--- Material for the task Enclosed Below ---

-- ==== Sys2Proof/Machine/Step.lean ====
section
/-!
DEFINITION. One step: the command at the front of the queue, or, with none waiting, what the module does of
itself.
-/

namespace Sys2Proof.Machine

/-- One step of the module. -/
def step (s : State) : Host.Outcome State Fault Refusal :=
  match s.pending with
  | [] => .next (idle s)
  | c :: rest => exec c { s with pending := rest }

/-- The command a word spells put in front of the queue. Log 3 (DESIGN CHOICE). -/
def State.withFetchWord (s : State) (nbits w : Nat) : State :=
  match decodeTableWord nbits w with
  | some c => { s with pending := c :: s.pending }
  | none => s

end Sys2Proof.Machine
end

--- End of Enclosed Material for the task ---

(Exercise goal):
If a line in the data above includes the string "none", copy it.

(The answer):
DEFINITION. One step: the command at the front of the queue, or, with none waiting, what the module does of
  | none => s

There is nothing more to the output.